Nine Inch Nails : Live: And All That Could Have Been

Writer finds 'sexy' way in to NIN review ...

Nine Inch Nails : Live: And All That Could Have Been

5 / 10 Look out, kids. Trent Reznor's back in town, and he


wants to fuck you like an animal. Or so he claims on


the vintage speedpunk electroid snarl-up of 'Closer',


a stand-out track on this, the first ever Nine Inch


Nails live album, recorded on NIN's Fragility tour two


years ago. But in general, judging by the cacaphonous


sado-goth trouser-bulgers which bulk out this 16-track


marathon, the Viagra seems to be wearing off.
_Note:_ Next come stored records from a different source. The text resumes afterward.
-- ==== Sys2Proof/Laws/Ops.lean ====
section
/-!
SUPPORT. Sys2Proof/Laws/Ops.lean: what the shared operations of Machine/Ops.lean and Machine/Operands.lean do, said once.
-/
namespace Sys2Proof.Machine

/-! ### The frame of a word's issue -/

/-- A word whose group has been checked has its effect. -/
theorem issueGated_applying {s : State} {w p : Bool} {ts : List (Option Trap)} {eff : State → Host.Outcome State Fault Refusal}
    (h : s.cur.applying = true) : issueGated s w ts p eff = eff s := by
  simp [issueGated, h]

/-- No trap of a list is the first when all are absent. -/
theorem firstTrap_none {ts : List (Option Trap)} (h : ∀ t ∈ ts, t = none) : firstTrap ts = none := by
  induction ts with
  | nil => rfl
  | cons t ts ih =>
    have ht : t = none := h t (List.mem_cons_self ..)
    subst ht
    exact ih fun t h' => h t (List.mem_cons_of_mem _ h')

/-- A word that waits for nothing, takes no trap and reads no poison has its effect. -/
theorem issueGated_clear {s : State} {w p : Bool} {ts : List (Option Trap)} {eff : State → Host.Outcome State Fault Refusal}
    (hw : w = false) (ht : ∀ t ∈ ts, t = none) (hp : p = false) : issueGated s w ts p eff = eff s := by
  simp [issueGated, hw, firstTrap_none ht, hp]

/-- A word that waits leaves the state as it was, marked as not ready. -/
theorem issueGated_waits {s : State} {p : Bool} {ts : List (Option Trap)} {eff : State → Host.Outcome State Fault Refusal}
    (h : s.cur.applying = false) : issueGated s true ts p eff = .next s.stall := by
  simp [issueGated, h]

/-- A word that does not wait takes the first of its traps. -/
theorem issueGated_trap {s : State} {p : Bool} {ts : List (Option Trap)} {t : Trap}
    {eff : State → Host.Outcome State Fault Refusal} (h : s.cur.applying = false) (ht : firstTrap ts = some t) :
    issueGated s false ts p eff = .next (takeTrap t s) := by
  simp [issueGated, h, ht]

/-- A word answers its effect, a wait, a trap taken or poison consumed, and nothing else. -/
theorem issueGated_cases (s : State) (w p : Bool) (ts : List (Option Trap)) (eff : State → Host.Outcome State Fault Refusal) :
    issueGated s w ts p eff = eff s ∨ issueGated s w ts p eff = .next s.stall ∨
      (∃ t, firstTrap ts = some t ∧ issueGated s w ts p eff = .next (takeTrap t s)) ∨
      issueGated s w ts p eff = .next (consumePoison s.cur.block s.cur.squad s.cur.pc.toNat 0 s) := by
  unfold issueGated
  split
  · exact .inl rfl
  · split
    · exact .inr (.inl rfl)
    · split
      · rename_i t h
        exact .inr (.inr (.inl ⟨t, h, rfl⟩))
      · split
        · exact .inr (.inr (.inr rfl))
        · exact .inl rfl

/-- No register is beyond the allocation. -/
theorem regindexCheck_none {s : State} {rs : List Nat} (h : ∀ r ∈ rs, r < s.curSquad.alloc) : regindexCheck s rs = none := by
  have : rs.find? (fun r => decide (s.curSquad.alloc ≤ r)) = none := by
    rw [List.find?_eq_none]
    intro r hr
    have := h r hr
    simp; omega
  simp [regindexCheck, this]

/-- The traps of reading are absent for a word that may issue. -/
theorem WordReady.traps_none {s : State} {u : Use} (h : WordReady s u) (ha : s.cur.applying = false) : ∀ t ∈ u.traps s, t = none := by
  have h1 := h.allocated.resolve_left (by simp [ha])
  have h2 := h.covered.resolve_left (by simp [ha])
  have h3 := h.routed.resolve_left (by simp [ha])
  have h4 : regindexCheck s u.vregs = none := regindexCheck_none fun r hr => h1 r (List.mem_append_left _ hr)
  have h5 : regindexCheck s (u.iregs s) = none := regindexCheck_none fun r hr => h1 r (List.mem_append_right _ hr)
  intro t ht
  simp only [Use.traps, List.mem_append, List.mem_cons, List.mem_map, List.not_mem_nil, or_false, h2, h4, h5] at ht
  rcases ht with (h | h | h) | ⟨x, hx, hxt⟩
  · exact h
  · exact h
  · exact h
  · exact hxt ▸ h3 x hx

/-- The issue of a word that may issue, whose own waits and traps are absent, is its effect. -/
theorem issueGated_ready {s : State} {u : Use} {w : Bool} {ts us : List (Option Trap)}
    {eff : State → Host.Outcome State Fault Refusal} (h : WordReady s u) (hw : s.cur.applying = true ∨ w = false)
    (ht : s.cur.applying = true ∨ ∀ t ∈ ts ++ us, t = none) :
    issueGated s (u.mustWait s || w) (ts ++ u.traps s ++ us) (u.readsPoison s) eff = eff s := by
  by_cases ha : s.cur.applying = true
  · exact issueGated_applying ha
  · have hf : s.cur.applying = false := by simpa using ha
    refine issueGated_clear ?_ ?_ ?_
    · simp [h.quiet.resolve_left ha, hw.resolve_left ha]
    · intro t hm
      simp only [List.mem_append] at hm
      rcases hm with (hm | hm) | hm
      · exact ht.resolve_left ha t (List.mem_append_left _ hm)
      · exact h.traps_none hf t hm
      · exact ht.resolve_left ha t (List.mem_append_right _ hm)
    · exact h.clean.resolve_left ha

/-- The issue of a word that names its registers alike in every lane. -/
theorem issueWord_ready {s : State} {u : Use} {w : Bool} {more : List (Option Trap)}
    {eff : State → Host.Outcome State Fault Refusal} (h : WordReady s u) (hw : s.cur.applying = true ∨ w = false)
    (ht : s.cur.applying = true ∨ ∀ t ∈ more, t = none) : issueWord s u w more eff = eff s := by
  have := issueGated_ready (ts := []) (us := more) (eff := eff) h hw (by simpa using ht)
  simpa [issueWord] using this

/-- A word of the V pipe without conditions brings its results under way. -/
theorem vWord_ready {s : State} {u : Use} {res : State → List LaneRes} (h : WordReady s u) :
    vWord s u res = .next (s.addPend ((res s).map fun r => ⟨r.lane, r.dest, r.value, vDue s u, true⟩)) :=
  issueWord_ready h (.inr rfl) (.inr (by simp))

/-- A word of the V pipe with conditions that raise no trap brings its results under way, and FPS gains its conditions. -/
theorem vFloatWord_ready {s : State} {u : Use} {res : State → List LaneRes} (h : WordReady s u)
    (hf : s.cur.applying = true ∨ fpTrap s (res s) = none) : vFloatWord s u res = .next (postResults s (vDue s u) (res s)) :=
  issueWord_ready h (.inr rfl) (hf.imp_right (by simp))

/-- A word of the S pipe brings interlocked results under way. -/
theorem sWord_ready {s : State} {u : Use} {res : State → List LaneRes} (h : WordReady s u)
    (hf : s.cur.applying = true ∨ fpTrap s (res s) = none) : sWord s u res = .next (postResults s none (res s)) :=
  issueWord_ready h (.inr rfl) (hf.imp_right (by simp))

/-! ### Results without conditions -/

/-- A list whose every element is left alone. -/
theorem modifyAt_id {α : Type} {f : α → α} (h : ∀ a, f a = a) (n : Nat) (xs : List α) : modifyAt f n xs = xs := by
  induction xs generalizing n with
  | nil => cases n <;> rfl
  | cons x xs ih =>
    cases n with
    | zero => simp [modifyAt, h]
    | succ n => simp [modifyAt, ih]

/-- A list whose every element is left alone, whatever its position. -/
theorem mapFrom_id {α : Type} {f : Nat → α → α} (h : ∀ n a, f n a = a) (n : Nat) (xs : List α) : mapFrom f n xs = xs := by
  induction xs generalizing n with
  | nil => rfl
  | cons x xs ih => simp [mapFrom, h, ih]

/-- Lanes that are left alone leave the state alone. -/
theorem updCurLanes_id {f : Nat → Thread → Thread} (h : ∀ l t, f l t = t) (s : State) : s.updCurLanes f = s := by
  have h1 : ∀ sq : Squad, sq.updLanes s.cur.lanes f = sq := by
    intro sq
    simp only [Squad.updLanes, indexed]
    rw [mapFrom_id (by intro n t; simp [h])]
  have h2 : ∀ b : Block, ({ b with squads := modifyAt (fun sq => sq.updLanes s.cur.lanes f) s.cur.squad b.squads } : Block) = b := by
    intro b
    rw [modifyAt_id h1]
  simp [State.updCurLanes, State.updCurSquad, State.updSquad, State.updBlock, h2]

/-- Lanes without conditions have none. -/
theorem flagsFor_none {l : Nat} {fs : List (Nat × BitVec 6)} (h : ∀ p ∈ fs, p.2 = noFlags) : flagsFor l fs = noFlags := by
  induction fs with
  | nil => rfl
  | cons p fs ih =>
    have h1 := h p (List.mem_cons_self ..)
    have h2 := ih fun q hq => h q (List.mem_cons_of_mem _ hq)
    obtain ⟨k, f⟩ := p
    subst h1
    simp only [flagsFor, h2]
    split <;> simp [noFlags]

/-- Results without conditions are brought on their way and FPS stays as it is. -/
theorem postResults_noFlags {s : State} {due : Option Nat} {rs : List LaneRes} (h : ∀ r ∈ rs, r.flags = noFlags) :
    postResults s due rs = s.addPend (rs.map fun r => ⟨r.lane, r.dest, r.value, due, true⟩) := by
  have : ∀ l (t : Thread), t.raise (flagsFor l (rs.map fun r => (r.lane, r.flags))) = t := by
    intro l t
    rw [flagsFor_none (by simpa using h)]
    simp [Thread.raise, noFlags]
  rw [postResults, updCurLanes_id this]

/-- Results without conditions trap nowhere. -/
theorem fpTrap_noFlags {s : State} {rs : List LaneRes} (h : ∀ r ∈ rs, r.flags = noFlags) : fpTrap s rs = none := by
  have : (rs.filter fun r => trapsOn (fpmEnables (s.curThread r.lane).fpm) r.flags) = [] := by
    rw [List.filter_eq_nil_iff]
    intro r hr
    simp [h r hr, trapsOn, noFlags]
  simp [fpTrap, this]

/-- Results that raise no enabled condition trap nowhere. -/
theorem noFpTrap.fpTrap_none {s : State} {d : Dest} {r : Nat → Word × FpFlags} (h : noFpTrap s r) :
    s.cur.applying = true ∨ fpTrap s (perLane s d r) = none := by
  refine h.imp_right fun h => ?_
  have : ((perLane s d r).filter fun r => trapsOn (fpmEnables (s.curThread r.lane).fpm) r.flags) = [] := by
    rw [List.filter_eq_nil_iff]
    intro x hx
    simp only [perLane, List.mem_map] at hx
    obtain ⟨l, hl, rfl⟩ := hx
    simp [h l hl]
  simp [fpTrap, this]

end Sys2Proof.Machine
end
Blam, straight in, no foreplay - Trent just hammers


away through the cybermetal grind of 'Terrible Lie' to


the buzzsaw schadenfreude of 'Wretched' and the


punkabilly grunterama of 'Wish'. It's efficent,


occasionally stirring stuff, but gratingly


single-minded. Reznor's self-serious rumblings make


such an easy target, although in fairness he is no


more po-faced than Thom Yorke, no more of a negative


creep than Kurt Cobain, no more of an emotional fraud


than Richard Ashcroft. But crucially, he lacks the


gift for infectious melody, sly humour or populist


charisma that all of the above can muster when the job


requires it.








From the Euro-synth gloomwash of 'The Great Below' to


the slamdanciug self-abasement racket 'Suck', Rezza's


musical rainbow stetches from off-black murk to


none-more-black black holes of very black blackness.


And thus all this collection essentially proves is


that Trent's been writing the same tune, venting the


same cathartic despair, and worrying the same bone for


10 years now. He may vary the tempo a little, but it's


still always the missionary position.